Work to be completed: Would you output the entries below only from the line containing "lane record (the" through the line containing "## Postings -/", exactly as they stand and with both ends included?

[Stored data]
══════════
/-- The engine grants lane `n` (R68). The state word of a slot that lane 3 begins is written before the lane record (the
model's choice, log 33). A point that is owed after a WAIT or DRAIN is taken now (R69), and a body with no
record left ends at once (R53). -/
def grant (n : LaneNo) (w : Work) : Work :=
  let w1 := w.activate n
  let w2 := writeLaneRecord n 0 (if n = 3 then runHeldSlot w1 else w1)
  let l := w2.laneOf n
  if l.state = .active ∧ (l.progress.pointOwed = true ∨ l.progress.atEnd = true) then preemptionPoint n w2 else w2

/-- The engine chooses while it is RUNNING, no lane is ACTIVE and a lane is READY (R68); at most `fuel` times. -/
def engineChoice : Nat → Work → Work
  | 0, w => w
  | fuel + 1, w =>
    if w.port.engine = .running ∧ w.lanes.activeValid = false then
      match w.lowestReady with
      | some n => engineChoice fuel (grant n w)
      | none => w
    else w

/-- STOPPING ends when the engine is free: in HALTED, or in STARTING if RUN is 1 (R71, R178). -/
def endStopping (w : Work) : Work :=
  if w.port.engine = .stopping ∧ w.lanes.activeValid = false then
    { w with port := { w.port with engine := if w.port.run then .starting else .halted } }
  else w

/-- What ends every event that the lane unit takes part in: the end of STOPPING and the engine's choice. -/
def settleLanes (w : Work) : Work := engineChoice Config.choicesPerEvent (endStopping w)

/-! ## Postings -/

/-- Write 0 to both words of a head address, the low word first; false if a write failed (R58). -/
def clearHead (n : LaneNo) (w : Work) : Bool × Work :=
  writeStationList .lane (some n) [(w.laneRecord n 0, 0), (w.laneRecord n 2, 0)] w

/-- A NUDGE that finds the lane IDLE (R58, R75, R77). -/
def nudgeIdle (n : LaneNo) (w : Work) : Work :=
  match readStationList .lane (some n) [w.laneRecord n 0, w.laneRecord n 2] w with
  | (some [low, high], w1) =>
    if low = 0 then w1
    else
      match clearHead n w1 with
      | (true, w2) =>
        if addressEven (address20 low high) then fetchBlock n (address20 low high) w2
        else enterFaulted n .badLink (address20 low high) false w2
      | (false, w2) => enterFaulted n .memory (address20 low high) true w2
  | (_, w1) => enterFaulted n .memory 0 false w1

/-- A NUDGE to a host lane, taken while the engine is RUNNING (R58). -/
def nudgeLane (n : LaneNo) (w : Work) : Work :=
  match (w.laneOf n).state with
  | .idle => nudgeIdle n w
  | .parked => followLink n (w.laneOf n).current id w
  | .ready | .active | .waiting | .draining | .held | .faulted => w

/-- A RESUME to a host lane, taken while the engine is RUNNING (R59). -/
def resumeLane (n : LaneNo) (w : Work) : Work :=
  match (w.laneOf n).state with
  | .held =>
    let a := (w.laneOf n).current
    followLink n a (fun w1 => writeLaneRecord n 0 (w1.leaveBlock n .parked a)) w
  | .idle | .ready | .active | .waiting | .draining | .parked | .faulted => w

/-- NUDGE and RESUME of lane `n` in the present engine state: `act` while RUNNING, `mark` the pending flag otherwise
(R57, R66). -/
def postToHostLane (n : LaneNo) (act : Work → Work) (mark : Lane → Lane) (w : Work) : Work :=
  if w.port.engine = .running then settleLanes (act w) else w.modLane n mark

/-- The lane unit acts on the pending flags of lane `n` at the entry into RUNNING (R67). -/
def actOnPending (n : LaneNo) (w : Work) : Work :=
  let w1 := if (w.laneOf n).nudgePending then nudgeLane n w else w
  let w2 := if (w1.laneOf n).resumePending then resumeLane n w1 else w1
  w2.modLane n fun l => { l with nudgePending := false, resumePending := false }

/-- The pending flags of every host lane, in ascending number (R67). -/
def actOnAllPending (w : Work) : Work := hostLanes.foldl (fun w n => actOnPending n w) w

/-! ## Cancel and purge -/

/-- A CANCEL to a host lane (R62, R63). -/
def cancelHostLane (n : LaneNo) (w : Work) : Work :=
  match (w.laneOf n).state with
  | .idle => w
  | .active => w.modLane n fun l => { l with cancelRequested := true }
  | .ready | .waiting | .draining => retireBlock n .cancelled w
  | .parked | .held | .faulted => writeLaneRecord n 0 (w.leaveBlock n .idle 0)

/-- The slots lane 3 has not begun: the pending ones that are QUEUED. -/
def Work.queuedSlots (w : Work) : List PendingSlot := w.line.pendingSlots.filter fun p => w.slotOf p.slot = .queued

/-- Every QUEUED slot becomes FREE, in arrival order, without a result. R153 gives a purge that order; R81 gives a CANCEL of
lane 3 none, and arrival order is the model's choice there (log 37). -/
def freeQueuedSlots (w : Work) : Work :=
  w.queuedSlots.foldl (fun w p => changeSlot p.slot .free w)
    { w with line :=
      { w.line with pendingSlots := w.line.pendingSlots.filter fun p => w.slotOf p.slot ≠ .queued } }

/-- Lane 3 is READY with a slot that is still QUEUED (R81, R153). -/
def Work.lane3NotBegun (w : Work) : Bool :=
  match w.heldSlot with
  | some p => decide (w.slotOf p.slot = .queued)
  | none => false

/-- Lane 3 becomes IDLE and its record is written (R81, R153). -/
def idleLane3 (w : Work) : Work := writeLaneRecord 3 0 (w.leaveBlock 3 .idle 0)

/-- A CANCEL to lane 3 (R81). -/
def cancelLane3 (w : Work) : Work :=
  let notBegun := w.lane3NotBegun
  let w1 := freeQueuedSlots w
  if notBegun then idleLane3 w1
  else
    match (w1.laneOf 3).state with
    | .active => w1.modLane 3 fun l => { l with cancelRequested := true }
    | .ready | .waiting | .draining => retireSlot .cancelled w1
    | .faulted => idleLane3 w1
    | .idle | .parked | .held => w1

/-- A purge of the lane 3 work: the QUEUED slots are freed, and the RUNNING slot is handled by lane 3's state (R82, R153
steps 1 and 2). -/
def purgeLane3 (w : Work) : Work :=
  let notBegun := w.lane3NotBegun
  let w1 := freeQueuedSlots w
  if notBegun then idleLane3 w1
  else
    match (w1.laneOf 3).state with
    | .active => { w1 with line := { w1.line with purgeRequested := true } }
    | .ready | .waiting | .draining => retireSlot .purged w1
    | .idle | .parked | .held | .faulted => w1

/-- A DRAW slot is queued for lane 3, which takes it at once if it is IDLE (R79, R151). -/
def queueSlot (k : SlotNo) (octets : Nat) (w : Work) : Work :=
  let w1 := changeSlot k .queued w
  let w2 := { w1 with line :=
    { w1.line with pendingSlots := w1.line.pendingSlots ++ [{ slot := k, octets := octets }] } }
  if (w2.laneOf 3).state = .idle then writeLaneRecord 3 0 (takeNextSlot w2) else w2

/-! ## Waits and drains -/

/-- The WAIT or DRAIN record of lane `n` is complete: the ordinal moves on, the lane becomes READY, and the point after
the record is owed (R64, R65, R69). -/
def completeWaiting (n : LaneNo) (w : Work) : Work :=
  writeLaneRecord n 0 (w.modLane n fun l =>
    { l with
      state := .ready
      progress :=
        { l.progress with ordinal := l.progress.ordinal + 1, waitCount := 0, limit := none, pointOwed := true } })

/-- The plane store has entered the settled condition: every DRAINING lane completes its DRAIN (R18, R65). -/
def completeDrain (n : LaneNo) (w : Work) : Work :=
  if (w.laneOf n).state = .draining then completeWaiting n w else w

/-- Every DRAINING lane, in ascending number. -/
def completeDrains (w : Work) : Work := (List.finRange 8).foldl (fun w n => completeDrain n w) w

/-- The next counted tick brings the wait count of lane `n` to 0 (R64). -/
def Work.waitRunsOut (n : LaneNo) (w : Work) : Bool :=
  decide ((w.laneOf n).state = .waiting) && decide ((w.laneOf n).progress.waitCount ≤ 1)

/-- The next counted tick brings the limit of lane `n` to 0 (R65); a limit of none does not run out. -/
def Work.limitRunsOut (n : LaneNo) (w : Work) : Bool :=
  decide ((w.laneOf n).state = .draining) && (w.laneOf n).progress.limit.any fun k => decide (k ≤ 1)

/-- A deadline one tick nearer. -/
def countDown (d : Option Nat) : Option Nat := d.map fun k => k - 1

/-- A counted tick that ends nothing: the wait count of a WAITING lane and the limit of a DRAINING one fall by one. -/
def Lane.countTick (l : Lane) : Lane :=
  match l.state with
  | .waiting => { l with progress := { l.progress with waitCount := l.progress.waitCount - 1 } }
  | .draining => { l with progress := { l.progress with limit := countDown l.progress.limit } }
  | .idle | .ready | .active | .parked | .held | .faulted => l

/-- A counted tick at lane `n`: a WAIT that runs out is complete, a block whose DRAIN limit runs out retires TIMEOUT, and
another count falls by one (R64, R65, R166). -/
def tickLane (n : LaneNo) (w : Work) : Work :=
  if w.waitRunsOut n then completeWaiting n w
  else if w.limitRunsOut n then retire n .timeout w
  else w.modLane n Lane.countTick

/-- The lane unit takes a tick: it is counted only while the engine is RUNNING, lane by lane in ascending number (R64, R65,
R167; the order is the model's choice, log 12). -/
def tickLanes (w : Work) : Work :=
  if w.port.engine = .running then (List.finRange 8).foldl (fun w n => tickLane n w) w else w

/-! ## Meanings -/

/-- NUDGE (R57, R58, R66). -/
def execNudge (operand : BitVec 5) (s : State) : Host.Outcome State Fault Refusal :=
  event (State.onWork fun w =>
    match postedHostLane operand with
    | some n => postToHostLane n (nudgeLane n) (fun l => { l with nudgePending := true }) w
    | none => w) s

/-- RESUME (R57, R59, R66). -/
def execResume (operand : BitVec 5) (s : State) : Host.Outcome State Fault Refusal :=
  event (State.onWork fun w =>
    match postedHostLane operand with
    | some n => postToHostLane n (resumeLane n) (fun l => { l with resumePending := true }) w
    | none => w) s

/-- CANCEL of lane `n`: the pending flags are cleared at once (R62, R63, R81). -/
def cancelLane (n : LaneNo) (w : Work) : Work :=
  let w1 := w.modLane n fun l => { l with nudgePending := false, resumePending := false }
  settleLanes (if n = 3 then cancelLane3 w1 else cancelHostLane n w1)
══════════
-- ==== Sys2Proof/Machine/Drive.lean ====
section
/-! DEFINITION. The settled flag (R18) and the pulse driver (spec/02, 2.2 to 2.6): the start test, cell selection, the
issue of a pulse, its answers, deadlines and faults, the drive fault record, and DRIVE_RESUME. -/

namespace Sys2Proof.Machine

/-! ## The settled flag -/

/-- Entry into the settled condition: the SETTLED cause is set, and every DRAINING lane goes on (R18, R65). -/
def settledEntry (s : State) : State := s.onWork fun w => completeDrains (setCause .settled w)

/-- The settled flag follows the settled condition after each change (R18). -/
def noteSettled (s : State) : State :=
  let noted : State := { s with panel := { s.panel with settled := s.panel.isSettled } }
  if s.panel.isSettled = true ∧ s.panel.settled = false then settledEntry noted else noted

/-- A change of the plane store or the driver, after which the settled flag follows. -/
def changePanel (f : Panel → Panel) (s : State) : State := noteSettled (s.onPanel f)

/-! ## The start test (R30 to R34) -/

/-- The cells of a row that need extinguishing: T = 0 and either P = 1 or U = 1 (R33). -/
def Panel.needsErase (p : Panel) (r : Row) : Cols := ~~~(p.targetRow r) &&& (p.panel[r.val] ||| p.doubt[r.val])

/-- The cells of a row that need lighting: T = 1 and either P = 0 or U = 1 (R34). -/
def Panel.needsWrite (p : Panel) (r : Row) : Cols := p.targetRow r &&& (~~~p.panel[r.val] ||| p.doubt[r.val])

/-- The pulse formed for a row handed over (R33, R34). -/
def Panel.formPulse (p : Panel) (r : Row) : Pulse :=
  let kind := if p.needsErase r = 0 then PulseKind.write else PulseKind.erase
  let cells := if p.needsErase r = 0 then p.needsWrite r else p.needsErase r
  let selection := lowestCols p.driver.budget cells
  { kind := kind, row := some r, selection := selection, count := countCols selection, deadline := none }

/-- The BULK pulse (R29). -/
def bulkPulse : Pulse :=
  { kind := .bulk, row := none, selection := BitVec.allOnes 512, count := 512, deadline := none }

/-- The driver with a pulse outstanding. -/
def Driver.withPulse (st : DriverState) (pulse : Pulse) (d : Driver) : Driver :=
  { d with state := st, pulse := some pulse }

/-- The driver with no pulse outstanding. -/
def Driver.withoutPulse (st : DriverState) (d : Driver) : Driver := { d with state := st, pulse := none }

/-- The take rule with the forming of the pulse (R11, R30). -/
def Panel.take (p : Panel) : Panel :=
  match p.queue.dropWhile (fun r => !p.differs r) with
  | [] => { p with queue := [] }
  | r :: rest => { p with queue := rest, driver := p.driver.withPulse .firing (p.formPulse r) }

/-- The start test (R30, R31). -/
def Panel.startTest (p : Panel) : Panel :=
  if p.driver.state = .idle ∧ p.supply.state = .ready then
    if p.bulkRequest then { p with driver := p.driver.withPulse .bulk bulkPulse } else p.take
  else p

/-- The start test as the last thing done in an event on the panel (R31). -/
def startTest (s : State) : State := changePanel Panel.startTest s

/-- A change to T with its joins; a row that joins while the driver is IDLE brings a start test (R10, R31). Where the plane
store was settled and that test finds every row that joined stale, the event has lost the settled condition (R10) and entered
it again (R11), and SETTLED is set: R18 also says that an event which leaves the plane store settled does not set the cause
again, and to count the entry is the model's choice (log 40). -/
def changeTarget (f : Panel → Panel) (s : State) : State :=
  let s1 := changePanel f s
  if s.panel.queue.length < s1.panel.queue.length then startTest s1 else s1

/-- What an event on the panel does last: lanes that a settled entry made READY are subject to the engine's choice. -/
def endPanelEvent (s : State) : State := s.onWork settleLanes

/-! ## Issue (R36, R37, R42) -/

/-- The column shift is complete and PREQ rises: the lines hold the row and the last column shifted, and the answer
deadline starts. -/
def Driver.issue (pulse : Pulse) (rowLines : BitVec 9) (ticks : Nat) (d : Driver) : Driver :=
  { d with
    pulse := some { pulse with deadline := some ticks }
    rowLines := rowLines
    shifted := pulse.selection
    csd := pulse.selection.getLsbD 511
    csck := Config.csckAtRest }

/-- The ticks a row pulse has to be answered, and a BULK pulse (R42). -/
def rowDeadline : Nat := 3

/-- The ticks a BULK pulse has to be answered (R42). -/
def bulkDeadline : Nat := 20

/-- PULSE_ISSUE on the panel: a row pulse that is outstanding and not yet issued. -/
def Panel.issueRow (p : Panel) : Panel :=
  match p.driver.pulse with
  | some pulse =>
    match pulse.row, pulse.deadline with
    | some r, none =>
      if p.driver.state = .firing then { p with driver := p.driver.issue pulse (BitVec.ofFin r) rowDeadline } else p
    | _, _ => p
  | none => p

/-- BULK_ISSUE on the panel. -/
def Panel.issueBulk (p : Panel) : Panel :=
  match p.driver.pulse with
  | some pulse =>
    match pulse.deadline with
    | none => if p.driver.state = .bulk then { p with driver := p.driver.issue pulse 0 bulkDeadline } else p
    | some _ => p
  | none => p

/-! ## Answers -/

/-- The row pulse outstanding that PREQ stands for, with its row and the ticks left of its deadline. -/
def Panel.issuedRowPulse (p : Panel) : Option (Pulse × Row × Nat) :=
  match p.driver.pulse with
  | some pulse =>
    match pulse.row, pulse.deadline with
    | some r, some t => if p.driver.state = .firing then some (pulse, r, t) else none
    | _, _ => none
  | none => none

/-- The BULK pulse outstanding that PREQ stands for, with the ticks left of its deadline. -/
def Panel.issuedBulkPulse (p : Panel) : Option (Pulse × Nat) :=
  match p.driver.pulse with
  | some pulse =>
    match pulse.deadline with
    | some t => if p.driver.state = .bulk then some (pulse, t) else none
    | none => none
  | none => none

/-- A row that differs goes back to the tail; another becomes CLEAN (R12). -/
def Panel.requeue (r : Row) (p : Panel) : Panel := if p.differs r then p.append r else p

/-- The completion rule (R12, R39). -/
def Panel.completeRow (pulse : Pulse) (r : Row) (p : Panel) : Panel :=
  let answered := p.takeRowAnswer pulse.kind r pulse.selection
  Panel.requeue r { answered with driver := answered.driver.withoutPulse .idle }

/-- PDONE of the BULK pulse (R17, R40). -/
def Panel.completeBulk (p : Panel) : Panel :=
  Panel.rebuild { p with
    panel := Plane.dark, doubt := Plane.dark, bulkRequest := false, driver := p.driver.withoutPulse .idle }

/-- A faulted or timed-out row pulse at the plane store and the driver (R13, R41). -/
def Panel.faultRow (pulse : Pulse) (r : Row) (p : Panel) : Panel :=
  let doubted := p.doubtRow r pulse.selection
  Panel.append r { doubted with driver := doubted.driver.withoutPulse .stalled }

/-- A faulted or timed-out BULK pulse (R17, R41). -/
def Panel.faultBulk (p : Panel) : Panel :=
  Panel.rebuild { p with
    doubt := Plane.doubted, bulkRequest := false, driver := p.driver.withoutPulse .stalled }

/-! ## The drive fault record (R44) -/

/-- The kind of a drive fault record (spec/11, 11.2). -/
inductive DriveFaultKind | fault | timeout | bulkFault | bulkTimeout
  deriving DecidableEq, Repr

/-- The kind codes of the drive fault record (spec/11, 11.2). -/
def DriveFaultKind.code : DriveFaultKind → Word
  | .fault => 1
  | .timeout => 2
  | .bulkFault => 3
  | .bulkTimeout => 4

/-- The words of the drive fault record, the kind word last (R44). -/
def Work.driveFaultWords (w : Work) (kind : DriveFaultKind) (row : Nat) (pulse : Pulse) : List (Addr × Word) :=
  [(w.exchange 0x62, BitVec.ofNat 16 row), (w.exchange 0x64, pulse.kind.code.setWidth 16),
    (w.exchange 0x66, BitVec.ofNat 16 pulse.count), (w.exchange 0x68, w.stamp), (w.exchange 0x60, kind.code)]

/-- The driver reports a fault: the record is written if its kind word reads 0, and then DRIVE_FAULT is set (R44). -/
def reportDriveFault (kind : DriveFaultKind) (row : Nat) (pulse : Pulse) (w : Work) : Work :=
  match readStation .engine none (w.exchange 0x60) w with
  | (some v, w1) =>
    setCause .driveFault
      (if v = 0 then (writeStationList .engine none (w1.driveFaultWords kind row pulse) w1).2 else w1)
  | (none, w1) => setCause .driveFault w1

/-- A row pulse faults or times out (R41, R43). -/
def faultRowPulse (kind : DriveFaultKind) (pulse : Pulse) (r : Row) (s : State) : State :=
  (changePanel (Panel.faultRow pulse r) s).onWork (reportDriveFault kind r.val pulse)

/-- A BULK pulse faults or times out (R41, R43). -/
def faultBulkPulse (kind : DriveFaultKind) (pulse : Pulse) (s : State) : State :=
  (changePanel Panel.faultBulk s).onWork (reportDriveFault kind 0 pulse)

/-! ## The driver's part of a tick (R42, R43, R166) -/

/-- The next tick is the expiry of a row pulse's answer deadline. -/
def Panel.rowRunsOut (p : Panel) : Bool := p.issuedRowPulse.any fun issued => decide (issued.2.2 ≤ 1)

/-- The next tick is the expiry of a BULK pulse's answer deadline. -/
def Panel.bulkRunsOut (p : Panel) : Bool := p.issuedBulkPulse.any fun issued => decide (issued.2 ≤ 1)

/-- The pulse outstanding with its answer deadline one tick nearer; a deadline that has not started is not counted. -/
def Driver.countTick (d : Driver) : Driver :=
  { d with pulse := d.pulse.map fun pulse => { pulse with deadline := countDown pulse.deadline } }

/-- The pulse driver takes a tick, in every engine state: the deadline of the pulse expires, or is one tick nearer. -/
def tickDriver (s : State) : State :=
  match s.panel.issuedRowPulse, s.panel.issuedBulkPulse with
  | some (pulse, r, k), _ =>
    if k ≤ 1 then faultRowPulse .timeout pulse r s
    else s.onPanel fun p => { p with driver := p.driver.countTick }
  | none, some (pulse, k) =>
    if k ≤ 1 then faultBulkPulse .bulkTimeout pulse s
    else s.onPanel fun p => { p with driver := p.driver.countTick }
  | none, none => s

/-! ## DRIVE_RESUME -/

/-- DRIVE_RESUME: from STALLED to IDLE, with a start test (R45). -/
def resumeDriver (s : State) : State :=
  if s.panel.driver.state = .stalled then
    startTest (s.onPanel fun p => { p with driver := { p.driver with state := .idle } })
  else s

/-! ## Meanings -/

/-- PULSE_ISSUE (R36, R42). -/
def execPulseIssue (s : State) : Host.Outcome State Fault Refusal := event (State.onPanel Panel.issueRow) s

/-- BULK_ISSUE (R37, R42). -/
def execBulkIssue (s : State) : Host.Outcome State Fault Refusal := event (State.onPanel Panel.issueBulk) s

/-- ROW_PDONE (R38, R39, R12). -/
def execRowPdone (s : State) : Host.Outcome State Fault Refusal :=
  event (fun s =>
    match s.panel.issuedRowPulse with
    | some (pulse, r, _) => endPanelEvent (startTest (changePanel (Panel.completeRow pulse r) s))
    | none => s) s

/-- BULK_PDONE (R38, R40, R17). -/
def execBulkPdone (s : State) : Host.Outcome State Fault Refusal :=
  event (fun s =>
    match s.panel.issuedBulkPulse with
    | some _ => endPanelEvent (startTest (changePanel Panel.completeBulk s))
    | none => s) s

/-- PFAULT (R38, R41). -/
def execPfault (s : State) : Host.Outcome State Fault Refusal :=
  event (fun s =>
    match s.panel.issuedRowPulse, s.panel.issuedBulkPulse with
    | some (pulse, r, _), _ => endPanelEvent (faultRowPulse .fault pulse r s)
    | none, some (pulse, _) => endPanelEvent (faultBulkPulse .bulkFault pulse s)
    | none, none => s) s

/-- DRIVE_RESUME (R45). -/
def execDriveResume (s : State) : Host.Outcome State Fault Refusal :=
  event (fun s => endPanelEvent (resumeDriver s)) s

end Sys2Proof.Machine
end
══════════
Finished task:
/-- The engine grants lane `n` (R68). The state word of a slot that lane 3 begins is written before the lane record (the
model's choice, log 33). A point that is owed after a WAIT or DRAIN is taken now (R69), and a body with no
record left ends at once (R53). -/
def grant (n : LaneNo) (w : Work) : Work :=
  let w1 := w.activate n
  let w2 := writeLaneRecord n 0 (if n = 3 then runHeldSlot w1 else w1)
  let l := w2.laneOf n
  if l.state = .active ∧ (l.progress.pointOwed = true ∨ l.progress.atEnd = true) then preemptionPoint n w2 else w2

/-- The engine chooses while it is RUNNING, no lane is ACTIVE and a lane is READY (R68); at most `fuel` times. -/
def engineChoice : Nat → Work → Work
  | 0, w => w
  | fuel + 1, w =>
    if w.port.engine = .running ∧ w.lanes.activeValid = false then
      match w.lowestReady with
      | some n => engineChoice fuel (grant n w)
      | none => w
    else w

/-- STOPPING ends when the engine is free: in HALTED, or in STARTING if RUN is 1 (R71, R178). -/
def endStopping (w : Work) : Work :=
  if w.port.engine = .stopping ∧ w.lanes.activeValid = false then
    { w with port := { w.port with engine := if w.port.run then .starting else .halted } }
  else w

/-- What ends every event that the lane unit takes part in: the end of STOPPING and the engine's choice. -/
def settleLanes (w : Work) : Work := engineChoice Config.choicesPerEvent (endStopping w)

/-! ## Postings -/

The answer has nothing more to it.